# Need help looking for a crate engine



## do9ck (Mar 4, 2014)

I am needing some help on where to purchase a Pontiac crate engine. I would like to get a 455 for my 69 GTO. Any suggestions on where to purchase? Thanks!


----------



## 1968gto421 (Mar 28, 2014)

Several members here have recommended Central Virginia Machine Services, Butler Performance, and Len Williams Auto Machine. All these seem to have provided other members with excellent engines. 
With my limited pocket book I have taken an interest in contacting Len Williams for one of his 455's. 455 Long Block


----------



## Goat Roper (Oct 28, 2014)

From my research nobody has anything ready to go and no matter who you go with the wait will be months.
I was trying find an interim engine while mine was being built but there is nothing out there.
The better the builder the longer the wait.


----------



## geeteeohguy (Feb 2, 2008)

There is a guy on ebay, forgot his name, but he's in Michigan and only does 455 crate engines. Pretty much as-factory, cheap (Under 4k) and has a great rep. Get on ebay and if you see any for sale, pm me with the seller. I'll recognize the name when I see it. I think it ended in '51'. Sorry to be so vague.


----------



## roadking60455 (Feb 11, 2015)

At the risk of hijacking someone else's thread I'll start by apologizing. I just want to add that I too have been looking for a 455 crate engine. I don't want to spend what Butler gets for their great engines. I plan on calling Len Williams tomorrow.

I should know this after reading so many posts, but will the Edelbrock Performer intake, the HEI distributor, and the water pump from my 326 bolt up to a 455 long block?


----------



## oldskool (Apr 26, 2015)

"...I should know this after reading so many posts, but will the Edelbrock Performer intake, the HEI distributor, and the water pump from my 326 bolt up to a 455 long block?"



Everything but the water pump will work.

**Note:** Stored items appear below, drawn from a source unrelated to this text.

-- ==== Sys2Proof/Tests/Slice0.lean ====
section
/-!
SUPPORT. Tests on fixed values, their expected results taken from spec/95_test_vectors.md (the row is named with each) and from the words
written out in the spec; and, for each statement that has hypotheses, a state and operands that meet them.
-/
namespace Sys2Proof.Tests

open Sys2Proof Sys2Proof.Machine

-- One test is elaborated after another: many waiting for the kernel at once, each on a thread of its own, would take the memory.
set_option Elab.async false

/-! ### Helpers -/

/-- The state an outcome leaves. -/
def after (o : Host.Outcome State Fault Refusal) : State :=
  match o with
  | .next t => t
  | .fault _ => State.reset
  | .refused _ => State.reset

/-- The reset state with inputs to come. -/
def idle (is : List Input) : State := { State.reset with inputs := is }

/-- A machine that has accepted a word and not yet executed it. -/
def running (w : Word) (is : List Input) : State := { State.reset with busy := true, lastCmd := w, inputs := is }

/-- The reset state with the first entries of COEF, EXPM and BAPM written. -/
def operands (cs es bs : List Word) : State :=
  ((State.reset.writeWords coefBase cs).writeWords expmBase es).writeWords bapmBase bs

/-- The reset state with the first words of FBUF written. -/
def frame (a b : Word) : State := (State.reset.writeWordBE fbufBase a).writeWordBE (fbufBase + 4) b

/-- The reset state with a window in TDWIN. -/
def window (ws : List Word) : State := State.reset.writeWords tdwinBase ws

/-- A machine whose accepted TDPUSH sampled BSWEN as `b`, with samples in TDNEW. -/
def pushing (b : Bool) (ws : List Word) : State := { State.reset.writeWords tdnewBase ws with bswenSampled := b }

theorem exec_after (i : Instr) (s : State) : exec i s = .next (after (exec i s)) := by cases i <;> rfl

/-- An aligned entry of TDWIN or TDNEW stores all of its bits. -/
theorem wordMask_samples {a : Nat} (h4 : a % 4 = 0) (h1 : 0xA000 ≤ a) (h2 : a < 0xAC00) : wordMask a = 0xFFFFFFFF#32 := by
  have he : isEntry a = true := by
    have : inRange tdwinBase 0x0800 a = true ∨ inRange tdnewBase 0x0400 a = true := by
      rw [inRange_iff, inRange_iff, tdwinBase, tdnewBase]; omega
    rcases this with h | h <;> simp [isEntry_eq, h]
  have n : ∀ b, b < 0x8800 → inRange b 0x1800 a = false := fun b hb => by rw [inRange_false_iff]; omega
  rw [wordMask_entry h4 he, n expmBase (by decide), n bapmBase (by decide), n slotBase (by decide)]
  rfl

theorem tdwin_window {ws : List Word} (h : ws.length = 512) : (window ws).tdwin = ws := by
  have := readWords_writeWords ws (a := tdwinBase) State.reset fun j hj =>
    wordMask_samples (by rw [tdwinBase]; omega) (by rw [tdwinBase]; omega) (by rw [tdwinBase]; omega)
  rw [h] at this
  exact this

theorem readByte_pushing (b : Bool) (ws : List Word) (a : Nat) :
    (pushing b ws).readByte a = (State.reset.writeWords tdnewBase ws).readByte a := rfl

theorem tdnew_pushing (b : Bool) {ws : List Word} (h : ws.length = 256) : (pushing b ws).tdnew = ws := by
  have := readWords_writeWords ws (a := tdnewBase) State.reset fun j hj =>
    wordMask_samples (by rw [tdnewBase]; omega) (by rw [tdnewBase]; omega) (by rw [tdnewBase]; omega)
  rw [h] at this
  rw [tdnew_eq, readWords_congr (s := State.reset.writeWords tdnewBase ws) 256 fun c _ _ => readByte_pushing b ws c]
  exact this

theorem tail_pushing (b : Bool) {ws : List Word} (h : ws.length = 256) : (pushing b ws).tail 0#3 = List.replicate 256 0#32 := by
  have h0 : (pushing b ws).tail 0#3 = State.reset.readWords (tailAddr 0#3) 256 := readWords_congr 256 fun c h1 h2 => by
    rw [readByte_pushing]
    apply readByte_writeWords_of_outside
    have : tailAddr 0#3 = 0xC000 := rfl
    rw [h, tdnewBase]
    omega
  rw [h0]
  decide +kernel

Most '69 and later engines had 11-bolt pumps. The earlier engines, like the 326 had 8-bolt pumps. And, of course, the timing covers and divider plates are different. I think you'll also have to use the later style harmonic balancer, which was introduced in '68.


----------



## oldskool (Apr 26, 2015)

Here's the 8 and 11-bolt covers.


----------



## oldskool (Apr 26, 2015)

do9ck said:


> I am needing some help on where to purchase a Pontiac crate engine. I would like to get a 455 for my 69 GTO. Any suggestions on where to purchase? Thanks!



Len Williams would be my choice. But if you're in a hurry and have more $$, there are other places to buy.

I think Sandoval can build 'em pretty quick.

pontiac crate engines

http://www.sandovalperformance.com/#!daily-driver/c1n5h

Here's a $10,000 4.5" stroker, that is ready to ship, they say.

Pontiac 400 455 461 495 High Perf Turn Key Dyno Crate Engine w Edelbrock Heads | eBay

Here's a cheap stroker on Ebay, that is said to take 4-5 weeks to build.

http://www.ebay.com/itm/Pontiac-400...937db9a&pid=100005&rk=1&rkt=6&sd=121710656414

Hey, this guy has 400 blocks, checked out, ready to machine, for $400.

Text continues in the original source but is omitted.